**WORK TO BE COMPLETED:** The material below holds a span beginning at the line with "sr := true, hops" and ending at the line with "let x := drawFree s". Quote that span exactly, both ends included, and only that span.

**DATASET ENTRIES:**
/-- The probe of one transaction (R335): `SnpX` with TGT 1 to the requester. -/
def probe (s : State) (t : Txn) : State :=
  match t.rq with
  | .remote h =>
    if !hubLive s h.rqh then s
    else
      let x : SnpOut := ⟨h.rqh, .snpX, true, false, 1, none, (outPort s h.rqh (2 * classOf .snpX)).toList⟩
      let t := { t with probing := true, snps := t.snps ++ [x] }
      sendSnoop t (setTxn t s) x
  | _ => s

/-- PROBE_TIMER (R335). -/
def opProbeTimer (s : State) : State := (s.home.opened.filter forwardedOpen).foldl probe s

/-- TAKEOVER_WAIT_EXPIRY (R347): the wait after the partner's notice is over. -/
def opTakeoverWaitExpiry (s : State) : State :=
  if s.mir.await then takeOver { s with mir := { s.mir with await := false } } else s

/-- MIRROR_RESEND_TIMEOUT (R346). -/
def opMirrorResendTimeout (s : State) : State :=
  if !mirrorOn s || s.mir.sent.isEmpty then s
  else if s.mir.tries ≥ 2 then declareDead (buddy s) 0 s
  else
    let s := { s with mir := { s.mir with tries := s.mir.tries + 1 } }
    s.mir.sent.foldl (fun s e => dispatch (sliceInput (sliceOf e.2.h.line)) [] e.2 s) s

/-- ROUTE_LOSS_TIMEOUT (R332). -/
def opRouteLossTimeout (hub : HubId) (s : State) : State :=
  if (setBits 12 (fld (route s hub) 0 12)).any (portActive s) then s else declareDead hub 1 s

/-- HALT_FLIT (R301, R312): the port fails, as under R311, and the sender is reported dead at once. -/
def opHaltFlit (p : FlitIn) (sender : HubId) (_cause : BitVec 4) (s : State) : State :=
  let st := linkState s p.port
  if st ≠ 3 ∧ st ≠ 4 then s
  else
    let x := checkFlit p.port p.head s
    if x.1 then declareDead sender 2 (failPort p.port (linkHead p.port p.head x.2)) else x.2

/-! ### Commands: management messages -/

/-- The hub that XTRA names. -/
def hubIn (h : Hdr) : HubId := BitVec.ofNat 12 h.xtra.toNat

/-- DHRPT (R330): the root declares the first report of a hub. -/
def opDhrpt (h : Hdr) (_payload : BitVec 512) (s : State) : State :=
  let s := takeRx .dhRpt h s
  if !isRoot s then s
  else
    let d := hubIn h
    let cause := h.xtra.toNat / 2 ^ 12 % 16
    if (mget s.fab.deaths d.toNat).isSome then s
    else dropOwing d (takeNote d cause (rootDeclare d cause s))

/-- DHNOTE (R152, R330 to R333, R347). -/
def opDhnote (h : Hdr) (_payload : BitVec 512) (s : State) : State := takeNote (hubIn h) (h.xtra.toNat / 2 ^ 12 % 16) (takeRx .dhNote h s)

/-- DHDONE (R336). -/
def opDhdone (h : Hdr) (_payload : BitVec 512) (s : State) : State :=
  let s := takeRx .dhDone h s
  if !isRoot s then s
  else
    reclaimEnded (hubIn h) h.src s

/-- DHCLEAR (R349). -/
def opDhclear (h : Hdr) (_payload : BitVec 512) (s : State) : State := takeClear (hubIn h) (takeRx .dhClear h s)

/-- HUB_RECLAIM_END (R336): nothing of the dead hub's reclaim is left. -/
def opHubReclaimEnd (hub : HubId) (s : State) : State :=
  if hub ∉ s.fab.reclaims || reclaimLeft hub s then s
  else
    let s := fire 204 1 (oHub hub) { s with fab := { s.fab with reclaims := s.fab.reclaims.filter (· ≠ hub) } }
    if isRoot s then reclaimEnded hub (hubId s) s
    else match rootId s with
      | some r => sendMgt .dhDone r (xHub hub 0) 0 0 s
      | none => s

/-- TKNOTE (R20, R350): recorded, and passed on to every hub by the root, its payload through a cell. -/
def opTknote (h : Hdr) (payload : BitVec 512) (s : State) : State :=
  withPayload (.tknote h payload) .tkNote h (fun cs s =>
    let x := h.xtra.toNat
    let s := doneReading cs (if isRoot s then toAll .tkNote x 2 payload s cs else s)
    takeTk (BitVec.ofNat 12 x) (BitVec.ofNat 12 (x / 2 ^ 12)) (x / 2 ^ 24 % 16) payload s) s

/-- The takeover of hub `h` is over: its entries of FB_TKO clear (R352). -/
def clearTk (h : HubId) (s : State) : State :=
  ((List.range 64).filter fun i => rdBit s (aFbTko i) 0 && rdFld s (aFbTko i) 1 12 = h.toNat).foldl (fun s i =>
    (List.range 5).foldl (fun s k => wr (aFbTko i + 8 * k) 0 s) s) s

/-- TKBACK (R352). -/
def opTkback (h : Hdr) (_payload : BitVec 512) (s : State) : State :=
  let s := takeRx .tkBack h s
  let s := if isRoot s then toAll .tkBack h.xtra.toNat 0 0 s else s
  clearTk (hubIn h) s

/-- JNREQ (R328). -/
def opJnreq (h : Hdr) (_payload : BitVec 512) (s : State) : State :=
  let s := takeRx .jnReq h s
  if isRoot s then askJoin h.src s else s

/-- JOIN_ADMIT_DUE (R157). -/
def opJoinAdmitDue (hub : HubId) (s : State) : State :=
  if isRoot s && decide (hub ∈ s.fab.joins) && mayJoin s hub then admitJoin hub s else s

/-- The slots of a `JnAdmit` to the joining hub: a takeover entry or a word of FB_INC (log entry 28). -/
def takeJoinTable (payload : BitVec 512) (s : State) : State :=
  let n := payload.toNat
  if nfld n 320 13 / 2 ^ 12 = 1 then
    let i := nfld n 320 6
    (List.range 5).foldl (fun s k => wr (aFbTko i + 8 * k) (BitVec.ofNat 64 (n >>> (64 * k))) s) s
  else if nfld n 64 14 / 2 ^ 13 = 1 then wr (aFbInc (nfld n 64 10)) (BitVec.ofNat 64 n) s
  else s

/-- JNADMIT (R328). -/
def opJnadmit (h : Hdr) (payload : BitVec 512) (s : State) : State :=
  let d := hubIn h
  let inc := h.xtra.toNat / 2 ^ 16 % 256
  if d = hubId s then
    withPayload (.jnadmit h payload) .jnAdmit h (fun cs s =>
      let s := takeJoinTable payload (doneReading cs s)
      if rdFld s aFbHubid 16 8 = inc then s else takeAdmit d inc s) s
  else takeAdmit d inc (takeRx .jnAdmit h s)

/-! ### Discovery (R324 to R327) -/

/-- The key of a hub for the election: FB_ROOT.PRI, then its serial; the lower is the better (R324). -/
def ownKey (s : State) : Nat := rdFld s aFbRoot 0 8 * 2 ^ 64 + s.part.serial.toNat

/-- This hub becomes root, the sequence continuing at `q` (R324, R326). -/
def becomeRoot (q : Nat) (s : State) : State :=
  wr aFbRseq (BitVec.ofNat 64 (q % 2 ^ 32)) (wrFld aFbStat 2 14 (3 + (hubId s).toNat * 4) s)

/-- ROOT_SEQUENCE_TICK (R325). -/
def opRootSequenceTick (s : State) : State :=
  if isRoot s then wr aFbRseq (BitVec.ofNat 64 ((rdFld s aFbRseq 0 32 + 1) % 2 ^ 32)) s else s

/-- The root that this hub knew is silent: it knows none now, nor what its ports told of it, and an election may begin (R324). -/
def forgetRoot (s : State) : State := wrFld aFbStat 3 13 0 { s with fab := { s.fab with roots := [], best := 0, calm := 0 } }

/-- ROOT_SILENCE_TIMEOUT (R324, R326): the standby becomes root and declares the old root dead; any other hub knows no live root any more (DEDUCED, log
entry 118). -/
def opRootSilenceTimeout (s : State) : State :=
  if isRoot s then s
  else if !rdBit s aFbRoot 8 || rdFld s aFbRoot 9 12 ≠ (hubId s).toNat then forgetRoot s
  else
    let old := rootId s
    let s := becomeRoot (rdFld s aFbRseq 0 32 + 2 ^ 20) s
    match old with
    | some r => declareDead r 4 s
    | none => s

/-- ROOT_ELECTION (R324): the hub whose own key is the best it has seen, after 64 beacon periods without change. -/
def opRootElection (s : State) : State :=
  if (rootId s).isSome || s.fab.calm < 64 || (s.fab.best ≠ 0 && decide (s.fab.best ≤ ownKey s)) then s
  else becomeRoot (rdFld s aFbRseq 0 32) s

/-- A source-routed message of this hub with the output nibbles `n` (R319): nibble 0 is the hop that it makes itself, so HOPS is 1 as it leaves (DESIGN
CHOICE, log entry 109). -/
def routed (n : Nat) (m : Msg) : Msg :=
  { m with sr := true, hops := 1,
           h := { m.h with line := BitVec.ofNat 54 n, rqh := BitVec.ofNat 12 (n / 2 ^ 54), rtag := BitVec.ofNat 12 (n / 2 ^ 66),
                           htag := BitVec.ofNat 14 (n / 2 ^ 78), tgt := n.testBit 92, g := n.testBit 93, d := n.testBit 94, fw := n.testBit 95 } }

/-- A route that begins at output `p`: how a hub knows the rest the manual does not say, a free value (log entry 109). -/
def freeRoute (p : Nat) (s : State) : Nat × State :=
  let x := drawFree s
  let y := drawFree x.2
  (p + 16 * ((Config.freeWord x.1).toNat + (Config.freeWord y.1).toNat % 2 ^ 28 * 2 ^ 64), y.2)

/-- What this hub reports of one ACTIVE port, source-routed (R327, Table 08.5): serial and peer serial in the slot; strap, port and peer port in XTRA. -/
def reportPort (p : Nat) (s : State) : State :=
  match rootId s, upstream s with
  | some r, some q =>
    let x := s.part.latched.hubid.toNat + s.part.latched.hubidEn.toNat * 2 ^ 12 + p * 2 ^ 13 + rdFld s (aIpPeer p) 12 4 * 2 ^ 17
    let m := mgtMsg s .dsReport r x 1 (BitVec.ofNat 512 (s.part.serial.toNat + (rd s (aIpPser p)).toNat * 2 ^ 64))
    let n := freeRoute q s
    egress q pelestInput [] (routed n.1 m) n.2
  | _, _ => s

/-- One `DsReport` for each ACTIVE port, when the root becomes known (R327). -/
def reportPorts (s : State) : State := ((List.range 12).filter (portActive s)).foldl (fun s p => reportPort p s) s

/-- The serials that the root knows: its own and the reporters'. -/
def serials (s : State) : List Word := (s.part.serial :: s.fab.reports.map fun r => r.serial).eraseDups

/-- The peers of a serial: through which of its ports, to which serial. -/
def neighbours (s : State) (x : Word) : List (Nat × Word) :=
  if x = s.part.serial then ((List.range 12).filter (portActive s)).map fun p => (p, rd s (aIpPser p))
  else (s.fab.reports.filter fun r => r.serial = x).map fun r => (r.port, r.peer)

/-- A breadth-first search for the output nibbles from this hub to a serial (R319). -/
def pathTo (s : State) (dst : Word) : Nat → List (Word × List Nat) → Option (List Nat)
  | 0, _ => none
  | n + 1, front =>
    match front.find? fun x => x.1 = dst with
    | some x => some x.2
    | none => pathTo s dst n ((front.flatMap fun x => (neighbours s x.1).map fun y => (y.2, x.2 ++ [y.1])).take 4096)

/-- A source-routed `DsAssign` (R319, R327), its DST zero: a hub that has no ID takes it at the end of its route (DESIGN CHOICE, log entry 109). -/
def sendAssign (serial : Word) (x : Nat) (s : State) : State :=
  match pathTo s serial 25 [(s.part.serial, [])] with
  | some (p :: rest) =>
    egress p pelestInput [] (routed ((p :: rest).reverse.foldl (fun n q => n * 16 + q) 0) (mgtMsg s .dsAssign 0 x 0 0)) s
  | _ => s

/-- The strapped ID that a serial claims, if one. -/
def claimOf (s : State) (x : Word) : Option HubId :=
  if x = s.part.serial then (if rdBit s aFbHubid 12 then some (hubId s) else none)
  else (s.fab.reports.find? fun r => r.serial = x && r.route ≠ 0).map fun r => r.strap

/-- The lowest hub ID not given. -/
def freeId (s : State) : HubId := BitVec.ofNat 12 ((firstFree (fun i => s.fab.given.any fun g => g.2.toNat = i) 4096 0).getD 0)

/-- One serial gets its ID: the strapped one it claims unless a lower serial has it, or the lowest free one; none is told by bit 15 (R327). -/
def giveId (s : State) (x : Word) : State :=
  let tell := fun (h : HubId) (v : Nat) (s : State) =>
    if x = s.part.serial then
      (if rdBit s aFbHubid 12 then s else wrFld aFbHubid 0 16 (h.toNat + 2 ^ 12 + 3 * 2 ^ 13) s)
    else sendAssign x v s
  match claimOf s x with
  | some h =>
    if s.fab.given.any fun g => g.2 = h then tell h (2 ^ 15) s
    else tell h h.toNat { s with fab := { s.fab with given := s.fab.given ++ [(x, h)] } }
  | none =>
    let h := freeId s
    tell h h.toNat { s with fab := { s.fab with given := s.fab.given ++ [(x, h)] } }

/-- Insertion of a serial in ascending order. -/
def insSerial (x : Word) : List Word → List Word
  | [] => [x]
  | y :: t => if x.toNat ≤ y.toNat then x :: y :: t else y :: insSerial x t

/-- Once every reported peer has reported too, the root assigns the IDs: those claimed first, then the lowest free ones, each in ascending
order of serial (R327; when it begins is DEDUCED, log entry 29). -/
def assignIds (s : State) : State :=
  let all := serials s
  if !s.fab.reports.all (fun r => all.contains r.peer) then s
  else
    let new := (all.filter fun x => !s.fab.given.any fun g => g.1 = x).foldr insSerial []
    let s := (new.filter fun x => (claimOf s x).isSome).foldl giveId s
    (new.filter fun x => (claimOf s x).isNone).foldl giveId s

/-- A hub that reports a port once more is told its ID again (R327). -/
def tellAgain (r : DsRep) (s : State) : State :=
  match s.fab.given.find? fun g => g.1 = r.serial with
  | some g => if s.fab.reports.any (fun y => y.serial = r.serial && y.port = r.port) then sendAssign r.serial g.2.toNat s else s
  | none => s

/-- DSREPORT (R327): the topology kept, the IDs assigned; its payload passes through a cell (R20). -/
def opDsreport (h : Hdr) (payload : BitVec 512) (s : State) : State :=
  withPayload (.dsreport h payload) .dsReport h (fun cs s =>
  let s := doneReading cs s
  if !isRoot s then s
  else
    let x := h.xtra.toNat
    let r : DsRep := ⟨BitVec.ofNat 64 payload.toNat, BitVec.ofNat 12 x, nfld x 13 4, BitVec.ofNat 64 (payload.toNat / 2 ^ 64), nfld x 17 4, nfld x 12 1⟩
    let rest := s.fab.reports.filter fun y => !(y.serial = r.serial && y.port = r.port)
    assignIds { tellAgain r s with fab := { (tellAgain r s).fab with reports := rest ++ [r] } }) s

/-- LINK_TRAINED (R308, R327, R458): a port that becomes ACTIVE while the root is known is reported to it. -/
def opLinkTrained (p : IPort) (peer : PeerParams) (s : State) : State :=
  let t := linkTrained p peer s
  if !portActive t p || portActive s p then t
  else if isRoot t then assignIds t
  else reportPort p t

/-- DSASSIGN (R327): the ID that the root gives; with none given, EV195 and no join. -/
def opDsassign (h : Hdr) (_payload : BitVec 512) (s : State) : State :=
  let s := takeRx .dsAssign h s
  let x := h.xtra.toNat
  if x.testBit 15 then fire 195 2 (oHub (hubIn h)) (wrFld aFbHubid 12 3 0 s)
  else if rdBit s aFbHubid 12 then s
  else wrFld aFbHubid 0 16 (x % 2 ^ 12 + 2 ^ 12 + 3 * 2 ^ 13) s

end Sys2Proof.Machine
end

--

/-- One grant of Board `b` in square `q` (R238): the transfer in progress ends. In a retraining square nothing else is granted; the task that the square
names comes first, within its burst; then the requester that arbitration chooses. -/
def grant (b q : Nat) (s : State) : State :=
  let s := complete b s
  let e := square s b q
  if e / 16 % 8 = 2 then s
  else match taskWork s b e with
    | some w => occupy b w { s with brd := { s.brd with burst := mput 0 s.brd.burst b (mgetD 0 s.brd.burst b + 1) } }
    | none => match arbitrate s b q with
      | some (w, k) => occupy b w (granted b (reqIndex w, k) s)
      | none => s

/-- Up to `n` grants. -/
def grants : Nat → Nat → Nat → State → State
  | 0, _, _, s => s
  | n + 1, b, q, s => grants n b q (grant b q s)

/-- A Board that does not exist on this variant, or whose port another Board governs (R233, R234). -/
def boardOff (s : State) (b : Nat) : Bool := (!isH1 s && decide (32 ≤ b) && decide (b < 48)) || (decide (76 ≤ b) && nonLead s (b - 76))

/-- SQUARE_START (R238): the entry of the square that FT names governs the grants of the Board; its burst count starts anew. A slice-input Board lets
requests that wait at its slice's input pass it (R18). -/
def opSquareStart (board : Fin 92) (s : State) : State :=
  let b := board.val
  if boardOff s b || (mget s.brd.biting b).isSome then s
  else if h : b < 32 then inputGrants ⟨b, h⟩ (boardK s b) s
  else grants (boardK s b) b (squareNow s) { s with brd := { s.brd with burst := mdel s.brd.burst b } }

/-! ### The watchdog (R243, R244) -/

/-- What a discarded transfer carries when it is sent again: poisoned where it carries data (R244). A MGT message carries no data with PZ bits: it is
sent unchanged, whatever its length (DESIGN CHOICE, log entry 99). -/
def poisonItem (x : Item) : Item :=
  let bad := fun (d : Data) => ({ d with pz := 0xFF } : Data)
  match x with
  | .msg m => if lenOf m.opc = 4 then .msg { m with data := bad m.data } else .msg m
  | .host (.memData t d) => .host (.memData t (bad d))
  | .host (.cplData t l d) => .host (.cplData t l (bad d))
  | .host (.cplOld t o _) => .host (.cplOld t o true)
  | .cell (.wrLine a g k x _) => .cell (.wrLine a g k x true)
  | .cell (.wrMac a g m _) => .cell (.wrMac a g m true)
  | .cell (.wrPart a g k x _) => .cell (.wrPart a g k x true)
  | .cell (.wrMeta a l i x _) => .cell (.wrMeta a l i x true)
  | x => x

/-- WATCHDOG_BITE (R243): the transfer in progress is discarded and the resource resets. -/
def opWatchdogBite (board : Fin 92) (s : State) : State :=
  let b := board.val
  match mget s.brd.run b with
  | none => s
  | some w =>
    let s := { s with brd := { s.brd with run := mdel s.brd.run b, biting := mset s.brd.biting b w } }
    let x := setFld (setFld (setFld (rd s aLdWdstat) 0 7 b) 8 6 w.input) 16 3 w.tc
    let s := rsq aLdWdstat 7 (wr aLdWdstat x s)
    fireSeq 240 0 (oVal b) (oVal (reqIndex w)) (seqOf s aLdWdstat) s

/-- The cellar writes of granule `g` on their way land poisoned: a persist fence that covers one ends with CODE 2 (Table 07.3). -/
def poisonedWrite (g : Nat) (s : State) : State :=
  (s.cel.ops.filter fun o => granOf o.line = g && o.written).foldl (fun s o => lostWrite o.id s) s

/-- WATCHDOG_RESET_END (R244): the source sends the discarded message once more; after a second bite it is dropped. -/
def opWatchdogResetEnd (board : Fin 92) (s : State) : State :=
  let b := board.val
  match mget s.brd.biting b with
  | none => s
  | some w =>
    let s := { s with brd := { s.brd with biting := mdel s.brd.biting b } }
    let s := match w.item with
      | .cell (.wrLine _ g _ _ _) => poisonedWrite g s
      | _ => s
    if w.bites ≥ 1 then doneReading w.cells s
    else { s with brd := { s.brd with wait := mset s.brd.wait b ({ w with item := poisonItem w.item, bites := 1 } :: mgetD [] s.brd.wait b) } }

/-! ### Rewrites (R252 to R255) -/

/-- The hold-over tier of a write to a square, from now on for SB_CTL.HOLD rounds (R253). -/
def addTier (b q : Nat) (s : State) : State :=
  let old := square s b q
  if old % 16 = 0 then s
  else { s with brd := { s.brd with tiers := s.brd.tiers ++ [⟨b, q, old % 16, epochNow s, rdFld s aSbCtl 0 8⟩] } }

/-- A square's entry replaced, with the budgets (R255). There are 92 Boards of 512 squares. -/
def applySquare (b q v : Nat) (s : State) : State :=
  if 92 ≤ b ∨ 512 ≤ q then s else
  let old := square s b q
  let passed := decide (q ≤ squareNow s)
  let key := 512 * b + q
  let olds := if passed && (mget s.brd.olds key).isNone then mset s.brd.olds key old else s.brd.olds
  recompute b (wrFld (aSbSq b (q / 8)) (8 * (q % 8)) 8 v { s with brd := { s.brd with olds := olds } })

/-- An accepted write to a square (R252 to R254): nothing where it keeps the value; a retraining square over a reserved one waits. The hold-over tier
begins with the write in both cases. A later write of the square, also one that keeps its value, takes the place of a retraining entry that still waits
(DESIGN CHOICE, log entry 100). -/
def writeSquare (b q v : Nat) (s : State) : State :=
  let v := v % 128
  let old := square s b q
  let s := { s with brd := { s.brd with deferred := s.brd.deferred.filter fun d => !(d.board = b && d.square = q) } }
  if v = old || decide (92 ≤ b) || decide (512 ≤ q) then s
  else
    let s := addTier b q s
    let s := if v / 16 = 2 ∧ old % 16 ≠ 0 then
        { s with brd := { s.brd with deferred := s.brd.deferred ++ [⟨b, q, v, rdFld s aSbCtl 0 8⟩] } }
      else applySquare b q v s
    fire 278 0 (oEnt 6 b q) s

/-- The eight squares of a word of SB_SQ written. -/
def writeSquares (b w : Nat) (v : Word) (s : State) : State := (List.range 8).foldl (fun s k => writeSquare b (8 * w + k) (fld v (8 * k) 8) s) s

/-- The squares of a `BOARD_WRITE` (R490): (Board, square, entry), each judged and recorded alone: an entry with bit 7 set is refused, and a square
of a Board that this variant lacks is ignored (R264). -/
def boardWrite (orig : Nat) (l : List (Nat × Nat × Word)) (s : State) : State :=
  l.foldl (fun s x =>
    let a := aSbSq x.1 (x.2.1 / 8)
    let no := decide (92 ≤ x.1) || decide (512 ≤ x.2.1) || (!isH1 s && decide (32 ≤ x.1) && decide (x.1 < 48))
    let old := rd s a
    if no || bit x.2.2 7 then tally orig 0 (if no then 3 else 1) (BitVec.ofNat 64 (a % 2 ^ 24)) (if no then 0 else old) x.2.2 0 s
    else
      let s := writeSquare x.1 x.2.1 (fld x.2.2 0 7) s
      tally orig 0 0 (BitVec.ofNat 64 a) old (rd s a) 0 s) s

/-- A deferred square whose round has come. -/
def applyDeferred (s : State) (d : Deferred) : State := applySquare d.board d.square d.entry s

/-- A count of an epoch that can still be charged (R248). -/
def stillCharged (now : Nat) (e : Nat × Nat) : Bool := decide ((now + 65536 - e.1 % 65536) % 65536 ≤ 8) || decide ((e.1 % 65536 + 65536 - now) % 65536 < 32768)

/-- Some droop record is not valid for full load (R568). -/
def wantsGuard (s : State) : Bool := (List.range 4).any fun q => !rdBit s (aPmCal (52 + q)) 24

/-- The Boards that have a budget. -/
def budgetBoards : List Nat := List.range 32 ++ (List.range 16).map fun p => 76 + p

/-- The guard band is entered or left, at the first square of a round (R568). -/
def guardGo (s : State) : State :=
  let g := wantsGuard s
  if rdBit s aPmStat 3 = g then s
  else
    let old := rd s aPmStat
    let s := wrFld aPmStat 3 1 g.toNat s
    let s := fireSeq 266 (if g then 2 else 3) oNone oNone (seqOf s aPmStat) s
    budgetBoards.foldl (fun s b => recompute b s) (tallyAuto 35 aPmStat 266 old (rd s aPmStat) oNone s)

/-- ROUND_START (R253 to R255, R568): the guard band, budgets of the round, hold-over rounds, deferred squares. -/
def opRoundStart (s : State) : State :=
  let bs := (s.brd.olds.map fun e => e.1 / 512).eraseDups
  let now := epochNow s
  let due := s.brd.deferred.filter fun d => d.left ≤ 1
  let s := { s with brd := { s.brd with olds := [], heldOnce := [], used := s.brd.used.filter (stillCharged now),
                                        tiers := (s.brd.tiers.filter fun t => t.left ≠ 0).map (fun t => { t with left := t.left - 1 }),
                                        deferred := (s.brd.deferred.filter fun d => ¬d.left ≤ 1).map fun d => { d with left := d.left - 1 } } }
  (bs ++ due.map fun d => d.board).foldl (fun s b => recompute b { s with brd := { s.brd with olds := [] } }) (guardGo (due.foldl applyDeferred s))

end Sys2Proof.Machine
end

**TASK ANSWER:**
  { m with sr := true, hops := 1,
           h := { m.h with line := BitVec.ofNat 54 n, rqh := BitVec.ofNat 12 (n / 2 ^ 54), rtag := BitVec.ofNat 12 (n / 2 ^ 66),
                           htag := BitVec.ofNat 14 (n / 2 ^ 78), tgt := n.testBit 92, g := n.testBit 93, d := n.testBit 94, fw := n.testBit 95 } }

/-- A route that begins at output `p`: how a hub knows the rest the manual does not say, a free value (log entry 109). -/
def freeRoute (p : Nat) (s : State) : Nat × State :=
  let x := drawFree s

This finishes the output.